--- Recorded information ---
▽
/-- R178 to R181: both slots of a pair word read before either writes; each writes its result in the lanes of the run where its
own guard holds, and nothing else changes but %fflags. The integer slots compute on 32 bits, the float slots on F32 as the F forms do
with RND 111. -/
def Obligations.PairWords : Prop :=
  ∀ (s : State) (a b : Slot), pairOk a b = true →
    (s.Issues (.pairWord a b) →
      let actA := s.run &&& s.w.guard a.g.full
      let actB := s.run &&& s.w.guard b.g.full
      let resA (l : Nat) := s.slotAt a (lowLane actA) l
      let resB (l : Nat) := s.slotAt b (lowLane actB) l
      ∃ t, exec (.pairWord a b) s = .next t ∧ t = (s.advanced (.pairWord a b)).withRegs t.w ∧
        (actA ≠ 0 → ∀ q l k, q.ok → a.d.full.part s.w actA 1 q = some (l, k) → t.w.reg q = (resA l).1 % 2 ^ q.bits) ∧
        (actB ≠ 0 → ∀ q l k, q.ok → b.d.full.part s.w actB 1 q = some (l, k) → t.w.reg q = (resB l).1 % 2 ^ q.bits) ∧
        (∀ q, q.ok → (actA ≠ 0 → a.d.full.part s.w actA 1 q = none) → (actB ≠ 0 → b.d.full.part s.w actB 1 q = none) →
          t.w.reg q = s.w.reg q) ∧
        t.w.sp.fflags = s.w.sp.fflags |||
          ((if actA = 0 then 0 else laneFlags (a.d.full.lanes actA) resA) |||
           (if actB = 0 then 0 else laneFlags (b.d.full.lanes actB) resB)).setWidth 32) ∧
    ∀ first l : Nat,
      let d := s.opnd32 a.d.full l
      let x := s.opnd32 a.a.full l
      let fm := s.w.sp.fmode
      let u := flushIn fm .f32 d.toNat
      let v := flushIn fm .f32 x.toNat
      match a.op with
      | .add => s.slotAt a first l = ((d + x).toNat, 0)
      | .sub => s.slotAt a first l = ((d - x).toNat, 0)
      | .mul => s.slotAt a first l = ((d * x).toNat, 0)
      | .and => s.slotAt a first l = ((d &&& x).toNat, 0)
      | .or => s.slotAt a first l = ((d ||| x).toNat, 0)
      | .xor => s.slotAt a first l = ((d ^^^ x).toNat, 0)
      | .shl => s.slotAt a first l = ((d <<< (x.toNat % 32)).toNat, 0)
      | .shr => s.slotAt a first l = ((d >>> (x.toNat % 32)).toNat, 0)
      | .sar => s.slotAt a first l = ((d.sshiftRight (x.toNat % 32)).toNat, 0)
      | .mov => s.slotAt a first l = (x.toNat, 0)
      | .movi6 => s.slotAt a first l = ((a.imm.signExtend 32).toNat, 0)
      | .min => s.slotAt a first l = ((if d.sle x then d else x).toNat, 0)
      | .max => s.slotAt a first l = ((if d.sle x then x else d).toNat, 0)
      | .lea => s.slotAt a first l = ((d + x <<< (a.imm.toNat % 8)).toNat, 0)
      | .popc => (s.slotAt a first l).1 = (List.range 32).countP fun k => x.getLsbD k
      | .bcast => s.slotAt a first l = (s.opnd a.a.full 1 (a.imm.toNat % 32), 0)
      | .rfal => s.slotAt a first l = (s.opnd a.a.full 1 first, 0)
      | .fadd => SumSpec fm .f32 (modeOf fm .dyn) u v (s.slotAt a first l)
      | .fsub => SumSpec fm .f32 (modeOf fm .dyn) u v.negate (s.slotAt a first l)
      | .fmul => ProductSpec fm .f32 (modeOf fm .dyn) u v (s.slotAt a first l)
      | .fmin => s.slotAt a first l = (cleanBits .f32 (if totalLe .f32 d.toNat x.toNat then d.toNat else x.toNat), 0)
      | .fmax => s.slotAt a first l = (cleanBits .f32 (if totalLe .f32 d.toNat x.toNat then x.toNat else d.toNat), 0)
      | .icmp => s.slotAt a first l = (bnum (match ICond.codes.getD a.imm.toNat .eq with
          | .eq => decide (x.toInt = 0)
          | .ne => decide (x.toInt ≠ 0)
          | .lt => decide (x.toInt < 0)
          | .le => decide (x.toInt ≤ 0)
          | .gt => decide (0 < x.toInt)
          | .ge => decide (0 ≤ x.toInt)), 0)
      | .fcmp => ∃ r : Bool × Fl, s.slotAt a first l = (bnum r.1, r.2) ∧
          CompareSpec fm .f32 (FCond.codes.getD a.imm.toNat .eq) x.toNat 0 r

/-! ### G6: memory -/

/-- R216 to R220, Table 57: a load whose accesses pass their checks writes the extended value of every lane's place to D, one
access in all when the destination is scalar; it stores nothing. -/
def Obligations.Loads : Prop :=
  ∀ (s : State) (b : Block) (p : Nat → Place) (i : Instr) (d : Opnd) (sz : Sz) (sp : Sp) (pin : Bool) (addr : Nat → W64),
    ((∃ f off, i = .ld f sz sp off ∧ d = f.d ∧ pin = false ∧ addr = s.laneAddr sp f.a (off.signExtend 64)) ∨
     (∃ f off, i = .ldn f sz sp off ∧ d = f.d ∧ pin = true ∧ addr = s.laneAddr sp f.a (off.signExtend 64)) ∨
     (∃ x : X, i = .ldX x ∧ d = x.d ∧ sz = .w32 ∧ sp = .g ∧ pin = false ∧ addr = s.laneAddr .g (.lat 0) (x.imm.signExtend 64))) →
    s.Issues i → s.active i ≠ 0 → s.Granted b (accLanes (s.active i) d) id .load sp sz.bytes true false pin addr p →
    ∃ t u, exec i s = .next t ∧
      s.Wrote u i d sz.regs (fun l => (sz.loaded (s.readPlace (p l) sz.bytes), 0)) ∧
      t = { u with b := b.marked ((accLanes (s.active i) d).map p), pf := t.pf, tokens := s.paidFor 0 ((accLanes (s.active i) d).map p) } ∧
      ∀ off, (∀ n < 16, off ≠ Pf.window n + 0x28) → t.pfNum off = s.pfNum off

/-- R216, R217, R220: a store whose accesses pass their checks leaves in every cell the byte of the highest lane that stores
there, and every other byte of memory as it was; it changes no register and no flag. What else a store may touch, and the
statement leaves open: the charges of the view's new lines (pool, group), poison that whole sectors clear, the bytes kept for running
phases, an open region's undo, the store count and CRC of a recorded wave; StoredOnly lists them. -/
def Obligations.Stores : Prop :=
  ∀ (s : State) (b : Block) (p : Nat → Place) (i : Instr) (d : Opnd) (sz : Sz) (sp : Sp) (pin : Bool) (addr : Nat → W64),
    ((∃ f off, i = .st f sz sp off ∧ d = f.d ∧ pin = false ∧ addr = s.laneAddr sp f.a (off.signExtend 64)) ∨
     (∃ f off, i = .stn f sz sp off ∧ d = f.d ∧ pin = true ∧ addr = s.laneAddr sp f.a (off.signExtend 64)) ∨
     (∃ x : X, i = .stX x ∧ d = x.d ∧ sz = .w32 ∧ sp = .g ∧ pin = false ∧ addr = s.laneAddr .g (.lat 0) (x.imm.signExtend 64))) →
    let act := s.active i
    s.Issues i → act ≠ 0 → s.Granted b (lanesOf act) id .store sp sz.bytes false true pin addr p →
    s.RoomToStore → ∃ t, exec i s = .next t ∧ s.StoredOnly t i b sz.bytes ((lanesOf act).map p) ∧ t.w.r = (s.advanced i).w.r ∧ t.w.sp = s.w.sp ∧
      (∀ l < 32, act.getLsbD l → ∀ k < sz.bytes, (∀ m < 32, l < m → act.getLsbD m → ∀ j < sz.bytes, (p m).cell j ≠ (p l).cell k) →
        t.peek ((p l).cell k) = some (BitVec.ofNat 8 (s.storeVal d sz l / 256 ^ k))) ∧
      ∀ c : MemCell, (∀ l < 32, act.getLsbD l → ∀ k < sz.bytes, (p l).cell k ≠ c) → t.peek c = s.peek c

/-- R217 step 1 and Table 58: when an active lane's address is no multiple of the access, a load, store or `atom` performs
nothing and takes trap 0x04 for the lowest such lane.

R96, R99, R103, R106, R109, R110, R233: a word that names a line that is no object of its kind, an arrival that R99 does not allow, a
release by a wave that does not hold the lock, or a sequence number that a queue's slot has passed takes trap 0x05 for the lowest such
lane; a lane-level word performs the operations of its other lanes first. -/
def Obligations.AccessTraps : Prop :=
  (∀ (s : State) (f : F) (sz : Sz) (sp : Sp) (off : BitVec 16) (op : AOp) (dt : DT) (i : Instr) (write : Bool) (n : Nat) (o : W64) (l : Nat),
    ((i = .ld f sz sp off ∨ i = .ldn f sz sp off) ∧ write = false ∧ n = sz.bytes ∧ o = off.signExtend 64 ∨
     (i = .st f sz sp off ∨ i = .stn f sz sp off) ∧ write = true ∧ n = sz.bytes ∧ o = off.signExtend 64 ∨
     i = .atom f op dt (sp == .sc) ∧ sp ≠ .dm ∧ write = true ∧ n = dt.bytes ∧ o = 0) →
    s.Issues i → s.w.region = none → l ∈ (if write then lanesOf (s.active i) else accLanes (s.active i) f.d) →
    (s.active i).getLsbD l → (s.laneAddr sp f.a o l).toNat % n ≠ 0 →
    (∀ m < l, (s.active i).getLsbD m → (s.laneAddr sp f.a o m).toNat % n = 0) →
    exec i s = .next (s.trapWord (s.active i) (.of 4 (accInfo 0 write sp l) (s.laneAddr sp f.a o l)))) ∧
  (∀ (s : State) (f : F) (dm : Bool) (scope : Scope),
    let va := s.objAddr dm f.a 0
    let loc := s.objLoc dm va
    let first (i : Instr) : Trap := .of 5 (accInfo 0 true (objSp dm) (lowLane (s.active i))) va
    (f.a ≠ .zero → loc ≠ blkLoc →
      ∀ i, (i = Instr.barv f dm scope ∨ i = .barw f dm scope ∨ i = .barwWait f dm scope) →
        s.LinesPass dm true (s.active i) [0] (fun _ => va) → s.Issues i → s.active i ≠ 0 → (loc % 64 ≠ 0 ∨ s.loc loc 1 ≠ 1) →
        exec i s = .next ((s.atBar dm f.a).trapWord (s.active i) (first i))) ∧
    (∀ i, (i = Instr.olacq f dm scope ∨ i = .olrel f dm scope ∨ i = .olrelPass f dm scope) →
      s.LinesPass dm true (s.active i) [0] (fun _ => va) →
      s.Issues i → s.active i ≠ 0 → (loc % 64 ≠ 0 ∨ s.loc loc 1 ≠ 3 ∨ s.loc (loc + 4) 4 ≤ s.opnd f.b 1 0) →
      exec i s = .next ((s.atLines dm [0] fun _ => va).trapWord (s.active i) (first i))) ∧
    (∀ i, (i = Instr.olacqFree f dm scope ∨ i = .olrelFree f dm scope) → s.LinesPass dm true (s.active i) [0] (fun _ => va) →
      s.Issues i → s.active i ≠ 0 → (loc % 64 ≠ 0 ∨ s.loc loc 1 ≠ 5 ∨ s.recorded s.b.ctx = false) →
      exec i s = .next ((s.atLines dm [0] fun _ => va).trapWord (s.active i) (first i))) ∧
    ∀ i l, i = Instr.fwait f dm scope → s.Issues i → s.active i ≠ 0 →
      s.LinesPass dm true (s.active i) (lanesOf (s.active i)) (s.objAddr dm f.a) →
      (s.active i).getLsbD l → l < 32 → s.isFlag (s.objLoc dm (s.objAddr dm f.a l)) = false →
      (∀ m < l, (s.active i).getLsbD m → s.isFlag (s.objLoc dm (s.objAddr dm f.a m)) = true) →
      exec i s = .next ((s.atLines dm (lanesOf (s.active i)) (s.objAddr dm f.a)).wake.trapWord (s.active i)
        (.of 5 (accInfo 0 true (objSp dm) l) (s.objAddr dm f.a l)))) ∧
  (∀ (s : State) (f : F) (dm : Bool) (scope : Scope) (i : Instr),
    let t := s.atBar dm f.a
    let loc := t.barLoc dm f.a
    let p := t.partOf f.a f.b
    let bad : Prop := loc ≠ blkLoc ∧ (t.bar s.w.blk loc).npart ≤ p.toNat ∨ 4 ≤ s.w.arrivals.length ∨
      i = .barv f dm scope ∧ ∃ a ∈ s.w.arrivals, a.loc = loc
    (i = .barv f dm scope ∨ i = .barw f dm scope ∧ ∀ a ∈ s.w.arrivals, a.loc = loc → a.again = false) →
      (if f.a = .zero then s.acqBusy [blkLoc] (lanesOf (s.active i)) = false
        else s.LinesPass dm true (s.active i) [0] (fun _ => s.objAddr dm f.a 0)) → s.Issues i → s.active i ≠ 0 → t.isBar loc = true → bad →
      exec i s = .next (t.trapWord (s.active i) (objTrap dm (lowLane (s.active i)) (t.barVa dm f.a)))) ∧
  (∀ (s : State) (f : F) (dm : Bool) (scope : Scope) (i : Instr),
    let va := s.objAddr dm f.a 0
    let loc := s.objLoc dm va
    let p := s.opnd f.b 1 0
    s.LinesPass dm true (s.active i) [0] (fun _ => va) → s.Issues i → s.active i ≠ 0 →
    (i = .olrel f dm scope ∧ (s.loc (loc + 1) 1 % 2 = 0 ∨ s.loc (loc + 0x10) 4 ≠ p ∨ (loc, false) ∉ s.w.grants) ∨
      i = .olrelFree f dm scope ∧ (loc, true) ∉ s.w.grants) →
    exec i s = .next ((s.atLines dm [0] fun _ => va).trapWord (s.active i) (objTrap dm (lowLane (s.active i)) va))) ∧
  (∀ (s : State) (f : F) (dm : Bool) (scope : Scope) (i : Instr) (l : Nat),
    let loc (l : Nat) : Nat := s.objLoc dm (s.objAddr dm f.a l)
    let good := (lanesOf (s.active i)).filter fun l => s.isFlag (loc l)
    i = .fpost f dm scope → s.Issues i → s.active i ≠ 0 → s.LinesPass dm true (s.active i) (lanesOf (s.active i)) (s.objAddr dm f.a) →
    s.releaseBusy [] (lanesOf (s.active i)) = false → l < 32 → (s.active i).getLsbD l → s.isFlag (loc l) = false →
    (∀ m < l, (s.active i).getLsbD m → s.isFlag (loc m) = true) →
    exec i s = .next ((good.foldl (fun (u : State) m => u.setLoc (loc m) 8 (max (u.loc (loc m) 8) (s.opnd f.b 2 m)))
      (s.atLines dm (lanesOf (s.active i)) (s.objAddr dm f.a))).wake.trapWord (s.active i) (objTrap dm l (s.objAddr dm f.a l)))) ∧
  (∀ (s : State) (f : F) (dm : Bool) (scope : Scope) (l : Nat),
    let loc (l : Nat) : Nat := s.objLoc dm (s.objAddr dm f.a l)
    let wt (k : WaitKind) (d : Opnd) (pay : Nat → List W32) (l : Nat) : WaitR :=
      ⟨k, l, loc l, s.objAddr dm f.a l, s.opnd64 f.b l, 0, d, laneBit l, pay l, false, false, [], s.pc⟩
    let traps (i : Instr) (pay : Opnd) (push : Bool) (mk : Nat → WaitR) : Prop :=
      let act := s.active i
      let t := s.atLines dm (lanesOf act) (s.objAddr dm f.a)
      let slot (l : Nat) : W64 := s.slotAddr (loc l) (s.opnd64 f.b l).toNat
      let qs := (lanesOf act).filter fun l => s.isQueue (loc l)
      s.Issues i → act ≠ 0 → s.LinesPass dm true act (lanesOf act) (s.objAddr dm f.a) → t.LinesPass dm true act qs slot →
      (∀ l ∈ qs, s.inBounds pay (s.payRegs (loc l)) 2 = true) →
      (∀ l ∈ lanesOf act, ∀ r ∈ pay.covers s.w (s.payRegs (loc l)), r ∉ s.pendingRegs) →
      (push = true → s.releaseBusy [] (lanesOf act) = false) →
      let r := laneOps (fun u l => u.queueOp push (mk l)) mk (lanesOf act) (t.atLines dm qs slot)
      r.2.2 = some l →
      exec i s = .next (((r.2.1.filter fun w => w.done).foldl State.writeRes r.1).wake.trapWord act (objTrap dm l (s.objAddr dm f.a l)))
    traps (.qpush f dm scope) f.c true (wt .push .zero fun l => bytesRegs (s.payRegs (loc l)) (s.opnd f.c (s.payRegs (loc l)) l)) ∧
    traps (.qpop f dm scope) f.d false (wt .pop (f.d.fixed s.w) fun l => List.replicate (s.payRegs (loc l)) 0)) ∧
  (∀ (s : State) (push : Bool) (r : WaitR),
    let sl := s.queueSlot s.b.ctx (s.dmBase s.w.blk) r.loc r.arg.toNat
    s.queueOp push r = .fail ↔ (r.loc % 64 ≠ 0 ∨ s.loc r.loc 1 ≠ 4) ∨
      (if push then pushChk (s.loc sl.1 8) r.arg.toNat else popChk (s.loc sl.1 8) r.arg.toNat) = .bad) ∧
  ∀ (op : State → Nat → LaneOp) (mk : Nat → WaitR) (l : Nat) (ls : List Nat) (s : State),
    let r := laneOps op mk ls s
    op s l = .fail → laneOps op mk (l :: ls) s = (r.1, r.2.1, some l)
△
--- What you have to do ---
Nothing but the lines above from the one containing "k => x.getLsbD k" through the one containing "else x.toNat), 0)" should appear in the answer, each repeated exactly.

--- Response area ---
      | .popc => (s.slotAt a first l).1 = (List.range 32).countP fun k => x.getLsbD k
      | .bcast => s.slotAt a first l = (s.opnd a.a.full 1 (a.imm.toNat % 32), 0)
      | .rfal => s.slotAt a first l = (s.opnd a.a.full 1 first, 0)
      | .fadd => SumSpec fm .f32 (modeOf fm .dyn) u v (s.slotAt a first l)
      | .fsub => SumSpec fm .f32 (modeOf fm .dyn) u v.negate (s.slotAt a first l)
      | .fmul => ProductSpec fm .f32 (modeOf fm .dyn) u v (s.slotAt a first l)
      | .fmin => s.slotAt a first l = (cleanBits .f32 (if totalLe .f32 d.toNat x.toNat then d.toNat else x.toNat), 0)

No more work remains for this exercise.